I've wondered that myself. I'm pretty sure that building a microprocessor-based controller for a servo motor would be not only simple, but a lot of fun, from a firmware development point of view. I also think that servo motors could be more effectively used for low-rpm applications like direct drive (no transmission), though high-rpm applications should be just fine as well.

Do you know of any servo motors that would be appropriate for an EV (as in not too heavy or big for the torque requirements)?


----------



## booksix (Aug 26, 2008)

Astronomer, I think you have it backwards. Direct drive needs a WIDE rpm band, not a small one...


----------



## buzzforb (Aug 16, 2008)

I am looking into a couple of ac induction servo motors that are rated at 18.5kw, 105nm rated torque,69 rated amps at rated current, 2000 rpm ominal. Can go up to 290nm rated torque and 8,000 rpms. The motor would need to be cooled in an EV situation, but that is very doable. I am building a controller to ru whatever motor i get, but trying to figure out the programming end of it. May have to take some programming casses i guess.


----------



## Astronomer (Aug 7, 2008)

booksix said:


> Astronomer, I think you have it backwards. Direct drive needs a WIDE rpm band, not a small one...
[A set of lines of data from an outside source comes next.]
-- ==== Sys2Proof/Machine/Elementwise.lean ====
section
/-! DEFINITION. What the element-wise V-slot operations compute (08_vector_functions.md R167 to R179): registers in,
registers out. The library routines of R181 are sequences of them. -/

namespace Sys2Proof.Machine

/-! ### Elements by `TYPE` -/

/-- The floating format of a `TYPE` (R61); I32 elements are handled apart. -/
def laneFmt (ty : Nat) : Fmt :=
  match ty with
  | 1 => bf16
  | 2 => fp16
  | _ => fp32

/-- Element width by `TYPE` (R167). -/
def laneW (ty : Nat) : Nat := if ty = 1 ∨ ty = 2 then 16 else 32

/-- The element codes of a register. -/
def codesOf (w : Nat) (v : BitVec 4096) : List Nat := (elemsOf w v).map BitVec.toNat

/-- A register from element codes. -/
def ofCodes (w : Nat) (xs : List Nat) : BitVec 4096 := ofElems w (xs.map (BitVec.ofNat w))

/-- What a vector operation gives: the register, the numeric events, the elements rounded stochastically. -/
structure VResult where
  value : BitVec 4096
  tally : Tally
  rounded : Nat

/-- Source B: a register's elements, or `IMM32` in every element, converted once for a packed type (R171). -/
def sourceB (ty : Nat) (f : VFields) (vb : BitVec 4096) : List Nat × Tally :=
  let w := laneW ty
  if f.immSel then
    let r : Nat × Ev := if ty = 1 ∨ ty = 2 then narrow (laneFmt ty) .near true f.imm32 else (f.imm32.toNat, {})
    (List.replicate (4096 / w) r.1, Tally.ofEvs [r.2])
  else (codesOf w vb, {})

/-- The coordinate base of the pipe of a slot (R262): V0 is slot 5. -/
def RngState.xbase (g : RngState) (slot : Nat) : W64 := if slot = 5 then g.xbase0 else g.xbase1

/-- The rounding of element `e` under `RND`, its u from the datum pattern (R266). -/
def elemRnd (g : RngState) (slot rnd e : Nat) (datum : W32) : Rnd :=
  rndOf rnd (if rnd = 2 then stochU g.seed g.step (g.xbase slot + BitVec.ofNat 64 e) datum else 0)

/-- An element as the 32-bit pattern that the data-hash sees (R266). -/
def patternOf (ty : Nat) (code : Nat) : W32 :=
  if ty = 1 ∨ ty = 2 then widen (laneFmt ty) code else BitVec.ofNat 32 code

/-! ### Arithmetic (R171) -/

/-- One floating element of an arithmetic operation. -/
def arithElem (fmt : Fmt) (rnd : Rnd) (args : List Nat) (op : List Fv → Fv) : Nat × Ev :=
  let vs := args.map fmt.decode
  let v := op vs
  let r := fmt.write rnd true v
  (r.1, { r.2 with nanc := v.isNan && !vs.any Fv.isNan })

/-- An arithmetic operation over every element: `fl` on values, `int` on two's complement words. -/
def vArith (k : CoreState) (slot : Nat) (f : VFields) (fl : List Fv → Fv) (int : W32 → W32 → W32 → W32) : VResult :=
  let ty := f.ty.toNat
  let w := laneW ty
  let va := codesOf w (k.getV f.va)
  let b := sourceB ty f (k.getV f.vb)
  let vc := codesOf w (k.getV f.vc)
  let xs := va.zip (b.1.zip vc)
  if ty = 3 then
    { value := ofCodes 32 (xs.map (fun x =>
        (int (BitVec.ofNat 32 x.1) (BitVec.ofNat 32 x.2.1) (BitVec.ofNat 32 x.2.2)).toNat)),
      tally := b.2, rounded := 0 }
  else
    let fmt := laneFmt ty
    let rnd := f.rnd.toNat
    let rs := xs.zipIdx.map (fun p =>
      arithElem fmt (elemRnd k.rng slot rnd p.2 (patternOf ty p.1.1)) [p.1.1, p.1.2.1, p.1.2.2] fl)
    { value := ofCodes w (rs.map Prod.fst), tally := b.2.plus (Tally.ofEvs (rs.map Prod.snd)),
      rounded := if rnd = 2 then xs.length else 0 }

def fvAt (vs : List Fv) (i : Nat) : Fv := vs.getD i zeroFv

/-- `V.FMA`: VA·VB + VC. -/
def vFmaOf (k : CoreState) (slot : Nat) (f : VFields) : VResult :=
  vArith k slot f (fun vs => ((fvAt vs 0).mul (fvAt vs 1)).add (fvAt vs 2)) (fun a b c => a * b + c)

/-- `V.ADD`: VA + VB. The third argument is VB again, so that no NaN of VC counts as an operand. -/
def vAddOf (k : CoreState) (slot : Nat) (f : VFields) : VResult :=
  vArith k slot { f with vc := f.va } (fun vs => (fvAt vs 0).add (fvAt vs 1)) (fun a b _ => a + b)

/-- `V.MUL`: VA·VB. -/
def vMulOf (k : CoreState) (slot : Nat) (f : VFields) : VResult :=
  vArith k slot { f with vc := f.va } (fun vs => (fvAt vs 0).mul (fvAt vs 1)) (fun a b _ => a * b)

/-! ### Comparison and selection (R172) -/

/-- Elements of VA, source B and VC combined by a function of codes. -/
def vCodes (k : CoreState) (f : VFields) (g : Nat → Nat → Nat → Nat) : VResult :=
  let ty := f.ty.toNat
  let w := laneW ty
  let b := sourceB ty f (k.getV f.vb)
  let xs := (codesOf w (k.getV f.va)).zip (b.1.zip (codesOf w (k.getV f.vc)))
  { value := ofCodes w (xs.map (fun x => g x.1 x.2.1 x.2.2)), tally := b.2, rounded := 0 }

/-- The larger or the smaller of two elements of a `TYPE`. -/
def pick (ty : Nat) (max : Bool) (a b : Nat) : Nat :=
  if ty = 3 then
    let lt := (BitVec.ofNat 32 a).slt (BitVec.ofNat 32 b)
    if lt = max then b else a
  else
    let fmt := laneFmt ty
    let x := fmt.decode a
    let y := fmt.decode b
    if x.isNan || y.isNan then fmt.nan
    else if x.lt y then (if max then b else a)
    else if y.lt x then (if max then a else b)
    else if x.isNeg = max then b else a

def vMaxOf (k : CoreState) (f : VFields) : VResult := vCodes k f (fun a b _ => pick f.ty.toNat true a b)
def vMinOf (k : CoreState) (f : VFields) : VResult := vCodes k f (fun a b _ => pick f.ty.toNat false a b)

/-- The conditions of `V.CMP` between two elements. -/
def holds (ty fn a b : Nat) : Bool :=
  let nan := ty != 3 && ((laneFmt ty).decode a).isNan || ty != 3 && ((laneFmt ty).decode b).isNan
  let lt (x y : Nat) : Bool :=
    if ty = 3 then (BitVec.ofNat 32 x).slt (BitVec.ofNat 32 y)
    else ((laneFmt ty).decode x).lt ((laneFmt ty).decode y)
  if nan then fn == 1 || fn == 6
  else match fn with
    | 0 => !lt a b && !lt b a
    | 1 => lt a b || lt b a
    | 2 => lt a b
    | 3 => !lt b a
    | 4 => lt b a
    | 5 => !lt a b
    | _ => false

def vCmpOf (k : CoreState) (f : VFields) : VResult :=
  let ty := f.ty.toNat
  vCodes k f (fun a b _ => if holds ty f.fn.toNat a b then 2 ^ laneW ty - 1 else 0)

def vSelOf (k : CoreState) (f : VFields) : VResult := vCodes k f (fun a b c => if c = 0 then b else a)

/-! ### exp2 and log2 (R175 to R179) -/

def vSfu (k : CoreState) (f : VFields) (g : Fmt → Nat → Rnd → Nat → Nat × Ev) : VResult :=
  let ty := f.ty.toNat
  let w := laneW ty
  let rs := (codesOf w (k.getV f.va)).map (g (laneFmt ty) f.ofmt.toNat (rndOf f.rnd.toNat 0))
  { value := ofCodes w (rs.map Prod.fst), tally := Tally.ofEvs (rs.map Prod.snd), rounded := 0 }

def vExp2Of (k : CoreState) (sat4 : Bool) (f : VFields) : VResult :=
  vSfu k f (fun lane ofmt r x => exp2Elem lane ofmt r sat4 x)

def vLog2Of (k : CoreState) (sat4 : Bool) (f : VFields) : VResult :=
  vSfu k f (fun lane ofmt r x => log2Elem lane ofmt r sat4 x)

/-! ### Conversion (R173) -/

/-- A conversion format of R170 other than I32. -/
def cvtFmt (n : Nat) : Fmt :=
  match n with
  | 0 => fp32
  | 1 => bf16
  | 2 => fp16
  | 4 => e4m3
  | _ => e5m2

def cvtW (n : Nat) : Nat :=
  match n with
  | 0 => 32
  | 1 => 16
  | 2 => 16
  | 3 => 32
  | _ => 8

/-- One element converted: a widening is exact, an infinity staying infinite (R119); anything else is a conversion under
R119 to R122, FP32 to FP32 among them (DESIGN CHOICE: log entry 81). -/
def cvtElem (sf df : Nat) (r : Rnd) (sat4 : Bool) (code : Nat) : Nat × Ev :=
  if sf = 3 then
    if df = 3 then (code, {})
    else
      let z := (BitVec.ofNat 32 code).toInt
      (cvtFmt df).round r sat4 (z < 0) z.natAbs 0
  else if df = 3 then ((toI32 r ((cvtFmt sf).decode code)).toNat, {})
  else
    let v := (cvtFmt sf).decode code
    if (cvtFmt sf).widens (cvtFmt df) then (cvtFmt df).write r sat4 v else (cvtFmt df).convert r sat4 v

/-- The pattern of a source element (R266). -/
def cvtPattern (sf code : Nat) : W32 := if sf = 0 ∨ sf = 3 then BitVec.ofNat 32 code else widen (cvtFmt sf) code

def vCvtOf (k : CoreState) (slot : Nat) (sat4 : Bool) (f : VFields) : VResult :=
  let sf := f.sfmt.toNat
  let df := f.dfmt.toNat
  let rnd := f.rnd.toNat
  let src := ((codesOf (cvtW sf) (k.getV f.va)).drop (128 * f.spart.toNat)).take 128
  let base := 128 * f.dpart.toNat
  let rs := src.zipIdx.map (fun p =>
    cvtElem sf df (elemRnd k.rng slot rnd (base + p.2) (cvtPattern sf p.1)) sat4 p.1)
  let old := codesOf (cvtW df) (k.getV f.vc)
  { value := ofCodes (cvtW df) (old.take base ++ rs.map Prod.fst ++ old.drop (base + 128)),
    tally := Tally.ofEvs (rs.map Prod.snd), rounded := if rnd = 2 then 128 else 0 }

end Sys2Proof.Machine
end

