-- ==== Sys2Proof/Machine/Cache.lean ====
section
/-! DEFINITION. The key-value cache's structures in memory (11_kv_sequences.md R229 to R233, R247): geometry, regions,
sequence entries, page tables, metadata and the free stack. The operations on them stand in KvCache.lean. -/

namespace Sys2Proof.Machine

/-- `CACHE_CONFIG` of a polder (R247). -/
structure CacheCfg where
  seqBase : W64
  seqCount : Nat
  arenaBase : W64
  arenaBytes : Nat
  poolBase : W64
  poolPages : Nat
  metaBase : W64
  heads : Nat
  headDim : Nat
  fmt : Nat
  layers : Nat

def State.cacheCfg (s : State) (p : Nat) : CacheCfg :=
  let e := s.entry (0x7010 + p)
  { seqBase := BitVec.ofNat 64 (e 1), seqCount := e 2, arenaBase := BitVec.ofNat 64 (e 3), arenaBytes := e 4,
    poolBase := BitVec.ofNat 64 (e 5), poolPages := e 6, metaBase := BitVec.ofNat 64 (e 7), heads := e 8,
    headDim := e 9, fmt := e 0xA, layers := e 0xB }

/-- Bytes of an element by `KV_FMT` (R229). -/
def CacheCfg.elem (c : CacheCfg) : Nat := if c.fmt = 5 ∨ c.fmt = 6 then 2 else 1

/-- d by the code of R210. -/
def dimOf (code : Nat) : Nat := 64 * (code + 1)

/-- Bytes of one token row of one head: d·e. -/
def CacheCfg.rowBytes (c : CacheCfg) : Nat := dimOf c.headDim * c.elem

/-- PAGE_BYTES (R229). -/
def CacheCfg.pageBytes (c : CacheCfg) : Nat := 2 * c.heads * 16 * c.rowBytes

/-- Whether every geometry member is defined (R229, R247). (DESIGN CHOICE: log entry 50) -/
def CacheCfg.geometryOk (c : CacheCfg) : Bool :=
  1 ≤ c.heads && c.heads ≤ 64 && c.headDim ≤ 3 && [0, 1, 5, 6].contains c.fmt && 1 ≤ c.layers && c.layers ≤ 256

/-- Bytes of the metadata words, rounded up to 64 (R247). -/
def CacheCfg.metaBytes (c : CacheCfg) : Nat := (8 * c.poolPages + 63) / 64 * 64

/-- The four regions as base and length (R230). -/
def CacheCfg.regions (c : CacheCfg) : List (W64 × Nat) :=
  [(c.seqBase, 64 * c.seqCount), (c.arenaBase, c.arenaBytes), (c.poolBase, c.poolPages * c.pageBytes),
   (c.metaBase, c.metaBytes + 4 * c.poolPages)]

/-- Whether a site-view byte lies in a region of the polder's initialised cache (R231). -/
def State.inCache (s : State) (p phys : Nat) : Bool :=
  (s.polder p).cacheInit && (s.cacheCfg p).regions.any (fun r => s.inRegion p r.1 r.2 phys)

/-! ### Reads and writes of the home (R234): they name the polder's own memory -/

/-- The cache home as a requester: the site of `CACHE_HOME`. (DEDUCED: log entry 51) -/
def State.homeFor (s : State) (p : Nat) : Requester := { polder := p, site := some (s.entry (0x7010 + p) 0xC / 16) }

/-- A number of `n` bytes in memory, as it stands. -/
def State.peekNat (s : State) (p : Nat) (addr : W64) (n : Nat) : Nat :=
  match s.resolve p addr with
  | some ph => ofBytes (cells s.mem ph n)
  | none => 0

/-- The home while it serves one operation: the code words it has read, as they were delivered, those it will rewrite,
the first poisoned address it needed, and what the operation makes of `SEQ_OPEN`, `PAGES_PINNED` and the free stack.
Nothing is written before the operation is complete (R244, R310, R311). -/
structure Home where
  state : State
  polder : Nat
  words : Tbl (List Byte)
  changed : List Nat
  last : Option Nat
  poison : Option W64
  opened : Nat
  pinned : Nat
  depth : Nat
  pops : Nat
  pushes : Nat

def State.home (s : State) (p : Nat) : Home :=
  { state := s, polder := p, words := [], changed := [], last := none, poison := none,
    opened := s.entry (0x7020 + p) 1, pinned := s.entry (0x7020 + p) 3, depth := (s.polder p).stackDepth, pops := 0,
    pushes := 0 }

def Home.cfg (h : Home) : CacheCfg := h.state.cacheCfg h.polder

/-- The code word of an address is read, once for the operation; none after a poisoned one (R308, R310).
(DEDUCED: log entry 51) -/
def Home.fetch (h : Home) (a : W64) : Home :=
  match h.poison, h.state.resolve h.polder a with
  | none, some ph =>
    let n := ph / 64
    if (tblFind h.words n).isSome then h
    else
      let s := if h.last = some (n - 1) ∧ n % 32 ≠ 0 then h.state else h.state.burst ph
      let w := s.readWord (s.homeFor h.polder) n
      { h with state := w.state, words := tblPut h.words n w.data, last := some n,
               poison := if w.poisoned then some a else none }
  | _, _ => h

def Home.fetchAll (h : Home) (as : List W64) : Home := as.foldl Home.fetch h

/-- The word that the home holds for a site-view address. -/
def Home.word (h : Home) (ph : Nat) : List Byte := (tblFind h.words (ph / 64)).getD []

/-- A number of `n` bytes of a word that the home holds. -/
def Home.peek (h : Home) (a : W64) (n : Nat) : Nat :=
  match h.state.resolve h.polder a with
  | some ph => fieldAt (h.word ph) (ph % 64) n
  | none => 0

/-- Bytes put into the word of an address, which is read first unless they are the whole of it. -/
def Home.put (h : Home) (a : W64) (bs : List Byte) : Home :=
  let h := if bs.length = 64 then h else h.fetch a
  match h.state.resolve h.polder a with
  | some ph =>
    let w := h.word ph
    { h with words := tblPut h.words (ph / 64) (padTo 64 (w.take (ph % 64) ++ bs ++ w.drop (ph % 64 + bs.length))),
             changed := if h.changed.contains (ph / 64) then h.changed else h.changed ++ [ph / 64] }
  | none => h

def Home.poke (h : Home) (a : W64) (n v : Nat) : Home := h.put a (toBytes n v)

/-! ### Sequence entries and page tables (R232, R233) -/

/-- A sequence table entry (R232). -/
structure SeqEntry where
  isOpen : Bool
  maxLen : Nat
  length : Nat
  stride : Nat
  ptBase : W64
  deriving DecidableEq, Repr

def CacheCfg.seqAddr (c : CacheCfg) (q : Nat) : W64 := c.seqBase + BitVec.ofNat 64 (64 * q)

/-- The entry of a sequence, whose word the home holds. -/
def Home.seqEntry (h : Home) (q : Nat) : SeqEntry :=
  let a := h.cfg.seqAddr q
  { isOpen := h.peek a 4 == 1, maxLen := h.peek (a + 4) 4, length := h.peek (a + 8) 4, stride := h.peek (a + 12) 4,
    ptBase := BitVec.ofNat 64 (h.peek (a + 16) 8) }

def Home.setSeqEntry (h : Home) (q : Nat) (e : SeqEntry) : Home :=
  h.put (h.cfg.seqAddr q)
    (toBytes 4 (if e.isOpen then 1 else 0) ++ toBytes 4 e.maxLen ++ toBytes 4 e.length ++ toBytes 4 e.stride
      ++ toBytes 8 e.ptBase.toNat ++ List.replicate 40 0)

/-- The address of the page-table entry of a layer and page index (R232). -/
def SeqEntry.ptAddr (e : SeqEntry) (layer i : Nat) : W64 := e.ptBase + BitVec.ofNat 64 (8 * (layer * e.stride + i))

/-- The page an entry maps, if it is valid (R233). -/
def Home.ptEntry (h : Home) (a : W64) : Option Nat :=
  let v := h.peek a 8
  if v.testBit 63 then some (v % 2 ^ 32) else none

def Home.setPtEntry (h : Home) (a : W64) (page : Option Nat) : Home :=
  h.poke a 8 (match page with
    | some n => 2 ^ 63 + n
    | none => 0)

/-! ### Metadata and the free stack (R233) -/

def CacheCfg.metaAddr (c : CacheCfg) (n : Nat) : W64 := c.metaBase + BitVec.ofNat 64 (8 * n)

def CacheCfg.stackAddr (c : CacheCfg) (i : Nat) : W64 := c.metaBase + BitVec.ofNat 64 (c.metaBytes + 4 * i)

/-- A page's `REFS` and `PINS`, whose word the home holds. -/
def Home.refs (h : Home) (n : Nat) : Nat := h.peek (h.cfg.metaAddr n) 4
def Home.pins (h : Home) (n : Nat) : Nat := h.peek (h.cfg.metaAddr n + 4) 4

def Home.setMeta (h : Home) (n refs pins : Nat) : Home := h.poke (h.cfg.metaAddr n) 8 (refs * 2 ^ 32 + pins)

/-- A page returns to the free stack (R233). -/
def Home.push (h : Home) (n : Nat) : Home :=
  let h := h.poke (h.cfg.stackAddr h.depth) 4 n
  { h with depth := h.depth + 1, pushes := h.pushes + 1 }

/-- A page leaves the free stack (R233); its number and metadata are read. -/
def Home.pop (h : Home) : Home × Nat :=
  let a := h.cfg.stackAddr (h.depth - 1)
  let h := h.fetch a
  let n := h.peek a 4
  ({ h with depth := h.depth - 1, pops := h.pops + 1 }.fetch (h.cfg.metaAddr n), n)

/-- A page's references and pins after an operation that lowered one of them: at 0 and 0 it returns to the stack. -/
def Home.lowered (h : Home) (n refs pins : Nat) : Home :=
  let h := h.setMeta n refs pins
  if refs = 0 ∧ pins = 0 then h.push n else h

def Home.dropRef (h : Home) (n : Nat) : Home :=
  let h := h.fetch (h.cfg.metaAddr n)
  h.lowered n (h.refs n - 1) (h.pins n)

def Home.addRef (h : Home) (n : Nat) : Home :=
  let h := h.fetch (h.cfg.metaAddr n)
  h.setMeta n (h.refs n + 1) (h.pins n)

def Home.pin (h : Home) (n : Nat) : Home :=
  let h := h.fetch (h.cfg.metaAddr n)
  { h.setMeta n (h.refs n) (h.pins n + 1) with pinned := if h.pins n = 0 then h.pinned + 1 else h.pinned }

def Home.unpin (h : Home) (n : Nat) : Home :=
  let h := h.fetch (h.cfg.metaAddr n)
  { h.lowered n (h.refs n) (h.pins n - 1) with pinned := if h.pins n = 1 then h.pinned - 1 else h.pinned }

/-! ### The end of an operation -/

/-- A U32 entry of the cache's counters set to a value. -/
def State.setCacheCount (s : State) (p sub v : Nat) : State := s.setEntry (0x7020 + p) sub (v % 2 ^ 32)

/-- `PAGES_FREE` follows the stack; `POOL_LOW` is set when it falls below `LOW_MARK` (R247). -/
def State.setStackDepth (s : State) (p d : Nat) : State :=
  let old := (s.polder p).stackDepth
  let s := (s.onPolder p (fun x => { x with stackDepth := d })).setCacheCount p 2 d
  let low := s.entry (0x7010 + p) 0xD
  if d < low ∧ low ≤ old then s.event (0x7030 + p) 1 1 else s

/-- The words that an operation changed are rewritten, each with a fresh check, in ascending order (R311). -/
def Home.rewrite (h : Home) : State :=
  ((sortBy Nat.ble h.changed).foldl (fun (a : State × Option Nat) n =>
    let s := if a.2 = some (n - 1) ∧ n % 32 ≠ 0 then a.1 else a.1.burst (64 * n)
    (s.writeWord (s.homeFor h.polder) n (h.word (64 * n)), some n)) (h.state, none)).1

/-- The operation takes effect, unless a word that it needs is poisoned (R310). -/
def Home.close (h : Home) : State :=
  if h.poison.isSome then h.state
  else
    let p := h.polder
    let s := h.rewrite
    let s := if h.opened = s.entry (0x7020 + p) 1 then s else s.setCacheCount p 1 h.opened
    let s := if h.pinned = s.entry (0x7020 + p) 3 then s else s.setCacheCount p 3 h.pinned
    let s := if h.depth = (s.polder p).stackDepth then s else s.setStackDepth p h.depth
    (s.bump (0x7020 + p) 4 h.pops).bump (0x7020 + p) 6 h.pushes

/-! ### Zeroing (R235, R247) -/

/-- The parts of `n` bytes from an address that lie in one 2 KiB unit each (R235, R305), as address and length. -/
def unitsOf (a n : Nat) : List (Nat × Nat) :=
  if n = 0 then []
  else (List.range ((a + n - 1) / 2048 + 1 - a / 2048)).map (fun i =>
    let lo := max a (2048 * (a / 2048 + i))
    (lo, min (a + n) (2048 * (a / 2048 + i + 1)) - lo))

/-- Whole code words of a range are zeroed by the home in bursts of one 2 KiB unit (R235, R304, R305, R309). -/
def State.zeroRange (s : State) (p : Nat) (base : W64) (n : Nat) : State :=
  let home := s.homeFor p
  let s := (unitsOf base.toNat n).foldl (fun (s : State) u =>
    match s.resolve p (BitVec.ofNat 64 u.1) with
    | none => s
    | some ph =>
      let words := (wordsOf u.1 u.2).length
      ((s.burst ph).bump (channelIndex ph) 2 words).bump (0x3020 + p) (if home.near ph then 3 else 4) (64 * words)) s
  { s with
    mem := s.mem.filter (fun c => !(s.inRegion p base n c.1)),
    check := s.check.filter (fun c => !(s.inRegion p base n (64 * (c.1 / 16)))),
    memErr := s.memErr.filterMap (fun c =>
      if s.inRegion p base n (64 * c.1) then
        (if c.2.hard = [] then none else some (c.1, { c.2 with soft := [] }))
      else some c) }

/-- What `INIT` does once it is accepted (R247): every sequence closed, metadata zeroed, the stack filled so that page
0 is popped first. The last word of the stack may hold bytes that are no entry; they keep their content.
(DEDUCED: log entry 51) -/
def State.initCache (s : State) (p : Nat) : State :=
  let c := s.cacheCfg p
  let n := c.poolPages
  let s := (s.zeroRange p c.seqBase (64 * c.seqCount)).zeroRange p c.metaBase c.metaBytes
  let s := s.writeView (s.homeFor p) (c.stackAddr 0) ((List.range (n / 16 * 16)).flatMap (fun i => toBytes 4 (n - 1 - i)))
  let s := ((List.range (n % 16)).foldl (fun (h : Home) i => h.poke (c.stackAddr (n / 16 * 16 + i)) 4 (n % 16 - 1 - i))
    (s.home p)).close
  let s := s.onPolder p (fun x => { x with cacheInit := true, stackDepth := n, homeQ := [] })
  ((s.setCacheCount p 1 0).setCacheCount p 2 n).setCacheCount p 3 0

end Sys2Proof.Machine
end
Um, right... Which is why I mentioned a servo motor's appropriateness for both low- and high-RPM applications (wide range) and think it would do nicely for direct drive.

The only servo motors I'm familiar with, however, would be spectacularly unsuitable for EV application since their industrial weight or odd shapes would preclude their use in an automobile. 

Buzz, did you have any particular motors in mind when you started this thread?


----------



## buzzforb (Aug 16, 2008)

I have found a compnay that manuf. ac indution servo motors that i think would work great as long as they are not cost prohibitive. I have written them to ask some more specific questions and to get some pricing. The motors i am looking specs can be found in my previous post. The only thing i did not add was its weight @ 105+kg.


----------